DATA FOR PROCESSING ->

-- ==== Sys2Proof/Machine/MemCtl.lean ====
section
/-! DEFINITION. The channel controllers (ch. 13): requests, ECC events, dead lanes and sparing, row repair, map-out and
the stacks' heat. -/
namespace Sys2Proof.Machine

/-! ## Lanes and rows -/

/-- The dead lanes of a logical channel's physical channel that its ECC mode uses, in order of death. -/
def State.deadLanes (s : State) (c : Nat) : List Nat := (s.phys (s.physOf c)).dead

/-- The lane that spare lane 18 replaces in mode 1, if any, and a dead lane for which no spare remains (R406). -/
def spareOf (dead : List Nat) : Option Nat × Option Nat :=
  let data := dead.filter (· < 18)
  if dead.contains 18 then (none, data.head?) else (data.head?, data[1]?)

/-- The decoder's report of a burst that a channel reads (R402, R403). Assumption: 12 (DESIGN CHOICE). -/
def State.decode (s : State) (c : Nat) (e : BurstErr) : EccOut :=
  let dead := s.deadLanes c
  if (s.channel c).ecc = 1 then eccMode1 (spareOf dead).1 (spareOf dead).2 e
  else eccMode0 (dead.filter (· < 18)) e

/-- The logical channel that a physical channel serves. -/
def State.logicalOf (s : State) (p : Nat) : Option Nat :=
  if s.physOf p = p && !(s.channel p).absent then some p
  else (s.mem.channels.find? fun x => x.2.physical == some p && !x.2.absent).map (·.1)

/-- A lane of a physical channel is declared dead (R406): its record stands under the logical channel, with the place
of the byte that showed it. Assumption: 13 (DEDUCED). -/
def State.laneDies (s : State) (p lane b : Nat) : State :=
  if (s.phys p).dead.contains lane then s
  else
    let n := (s.phys p).dead.length
    let s := s.modPhys p fun x => { x with dead := x.dead ++ [lane] }
    match s.logicalOf p with
    | none => s
    | some c =>
      let rec_ := fun (s : State) sev code heat =>
        (s.record .mem sev (dieOfChannel c) code (s.channelOwner c) (memDetail c b)).heatOn heat
          (s.channelOwner c).toList
      if n = 0 then
        if (s.channel c).ecc = 1 then
          let s := if lane = 18 then s else s.modChannel c fun ch => { ch with retraining := true }
          rec_ s .corrected 0x04 64
        else rec_ s .deferred 0x04 64
      else if n = 1 then rec_ s .deferred 0x05 2048
      else s

/-- Corrections on a lane count in its 1 ms window; the 256th declares it dead (R406). Assumption: 13 (DEDUCED). -/
def State.laneCorrected (s : State) (p b lane : Nat) : State :=
  let x := s.phys p
  let x := if s.aonUs - x.windowAt ≥ 1000 then { x with windowAt := s.aonUs, laneCorr := [] } else x
  let x := { x with laneCorr := tmod x.laneCorr lane 0 (· + 1) }
  let s := s.modPhys p fun _ => x
  if tgetD x.laneCorr lane 0 = 256 then s.laneDies p lane b else s

/-- The line of a channel that a bank, row and line name: the inverse of the bank hash (R390). -/
def lineAt (bank row line : Nat) : Nat := row * 2 ^ 9 + ((bank ^^^ (row % 16)) % 16) * 2 ^ 5 + line % 2 ^ 5

/-- Starts a soft repair: the bank is held until the stack reports (R407). -/
def State.startSoft (s : State) (c bank row : Nat) (byCommand : Bool) : State :=
  { s with mem := { s.mem with repairs := tset s.mem.repairs c ⟨2, bank, row, byCommand⟩ } }

/-- The bank of a physical channel still has its soft or hard repair row (R414). -/
def softFree (x : PhysChannel) (bank : Nat) : Bool := !x.softUsed.testBit bank
/-- The hard row. -/
def hardFree (x : PhysChannel) (bank : Nat) : Bool := !x.hardUsed.testBit bank

/-- The table of suspects with one more correction of a row: a new row takes the place of the row with the fewest
corrections when 64 are tracked (R408). -/
def countSuspect (l : List Suspect) (bank row : Nat) : List Suspect :=
  if l.any fun x => x.bank == bank && x.row == row then
    l.map fun x => if x.bank == bank && x.row == row then { x with count := x.count + 1 } else x
  else
    let least := l.foldl (fun m x => min m x.count) (l.headD ⟨0, 0, 0, false⟩).count
    let l := if l.length ≥ 64 then
        (match l.findIdx? (·.count == least) with
         | some i => l.eraseIdx i
         | none => l)
      else l
    l ++ [{ bank := bank, row := row, count := 1 }]

/-- A corrected line of a row is tracked; a row at its threshold is repaired or recorded as exhausted (R408). -/
def State.suspectRow (s : State) (c b : Nat) : State :=
  let bank := (split b).1
  let row := (split b).2.1
  let s := s.modChannel c fun ch => { ch with suspects := countSuspect ch.suspects bank row }
  let pol := s.getReg .MEM_REMAP_POLICY [dieOfChannel c]
  match (s.channel c).suspects.find? fun x => x.bank == bank && x.row == row with
  | none => s
  | some x =>
    if x.count < max 1 (wfld pol 0 4) || (tget s.mem.repairs c).isSome then s
    else if pol.getLsbD 8 && softFree (s.phys (s.physOf c)) bank then s.startSoft c bank row false
    else if x.noted then s
    else
      (s.modChannel c fun ch => { ch with
        suspects := ch.suspects.map fun y => if y.bank == bank && y.row == row then { y with noted := true } else y
      }).record .mem .deferred (dieOfChannel c) 0x06 (s.channelOwner c) (memDetail c b)

/-- What a corrected burst leaves (R404, R406, R408, R419, R420). Assumption: 13 (DEDUCED). -/
def State.corrected (s : State) (c line : Nat) (lanes : List Nat) : State :=
  match lanes.eraseDups with
  | [] => s
  | l :: rest =>
    let p := split (64 * line)
    let s := (s.bump .MEM_ECC_CORR (chIx c)).heatOn 1 (s.channelOwner c).toList
    let s := s.putReg .MEM_ECC_LAST (chIx c) (BitVec.ofNat 64
      ((if rest.isEmpty then l else 0x1F) * 2 ^ 58 + p.2.1 * 2 ^ 42 + p.1 * 2 ^ 38 + p.2.2 * 2 ^ 33))
    (s.each lanes fun s lane => s.laneCorrected (s.physOf c) (64 * line) lane).suspectRow c (64 * line)

/-- The controller reads a line from the stack: a line that only the hearth scrub's start makes zero is not read
(R702). -/
def State.readsStack (s : State) (c line : Nat) : Bool :=
  !isHearthChannel c || line < (s.channel c).scrubPos || s.mem.written.contains (lineNo c line)

/-- A burst arrives with flips. A line found uncorrectable stays so until it is written whole (R396); a burst beyond the
code's capacity that decodes to wrong data returns free bytes, which the controller also writes back when it believes
it corrected something. The answer is the data where it is not the line's. Assumption: 12 (DESIGN CHOICE). -/
def State.burst (s : State) (c line : Nat) (e : BurstErr) : State × Option (List Byte) :=
  if s.lineBad c line || !s.readsStack c line then (s, none)
  else
    match s.decode c e with
    | .clean => (s, none)
    | .corrected lanes => (s.corrected c line lanes, none)
    | .uncorrectable => ({ s with mem := { s.mem with bad := sinsert s.mem.bad (lineNo c line) } }, none)
    | .wrong lanes =>
      let p := s.fresh
      let bs := (List.range 64).map (Config.freeByte p.1)
      if lanes.isEmpty then (p.2, some bs)
      else ((p.2.putLine c line bs).corrected c line lanes, some bs)

/-! ## Requests -/

/-- The grove check of R73, and the hearth region's of R95: the party that a request acts as. -/
inductive Admission where
  | ok (p : Party)
  | stale
  | remoteHearth
  | unmapped
  deriving DecidableEq, Repr

/-- A hearth-region request carries grove 0 and generation 0 and comes from this device, and is no service of another
device's request (R94, R95); any other carries the grove that holds the channel and its generation (R73). -/
def State.admission (s : State) (unit : MemUnit) (o : Origin) (off : Nat) : Admission :=
  if 0x10000000000 ≤ off && (o.device != s.devnum || unit == .poolService) && off < 0x10800000000 then .remoteHearth
  else
    match s.locate off with
    | none => .unmapped
    | some (c, _) =>
      if isHearthChannel c then (if o.grove = 0 && o.gen = 0 then .ok .hearth else .stale)
      else if unit == .hearthCore then .stale
      else if s.channelOwner c == some o.grove && s.groveIs o.grove o.gen then .ok (.grove o.grove)
      else .stale

/-- The first and last line number of a held request. -/
def State.heldLines (s : State) (h : HeldMem) : Nat × Nat :=
  let f := fun (off : Nat) (n : Nat) => match s.locate off with
    | some (c, b) => (lineNo c (b / 64), lineNo c (b / 64) + n - 1)
    | none => (2 ^ 40, 2 ^ 40)
  match h with
  | .req r => f r.offset 1
  | .acc a => f a.offset (if a.op == .b8 then 4 else 1)

/-- A request waits: its channel retrains (R406), its bank is held for a repair (R407), it would change a protected page
(R567), or an earlier request to one of its lines waits (R395). Assumption: 71 (DEDUCED). -/
def State.mustWait (s : State) (h : HeldMem) (off : Nat) (writes : Bool) : Bool :=
  match s.locate off with
  | none => false
  | some (c, b) =>
    let bankHeld := match tget s.mem.repairs c with
      | some r => r.bank == (split b).1
      | none => false
    let prot := writes && s.kln.protect.any fun p => p.1 == off / 2 ^ 21
    let mine := s.heldLines h
    (s.channel c).retraining || bankHeld || prot ||
      s.mem.held.any fun x => (s.heldLines x).1 ≤ mine.2 && mine.1 ≤ (s.heldLines x).2

/-- A request from another device for the hearth region (R95). -/
def State.hearthRemote (s : State) (o : Origin) (off : Nat) : State :=
  s.record .gth .contained o.die 0x0C none (o.device + off % 2 ^ 41 * 2 ^ 15)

WHAT THIS TASK INVOLVES ->
Using the material above, find each line that holds "filter" and copy that line.

RESULT FOR THIS EXERCISE ->
  let data := dead.filter (· < 18)
  else eccMode0 (dead.filter (· < 18)) e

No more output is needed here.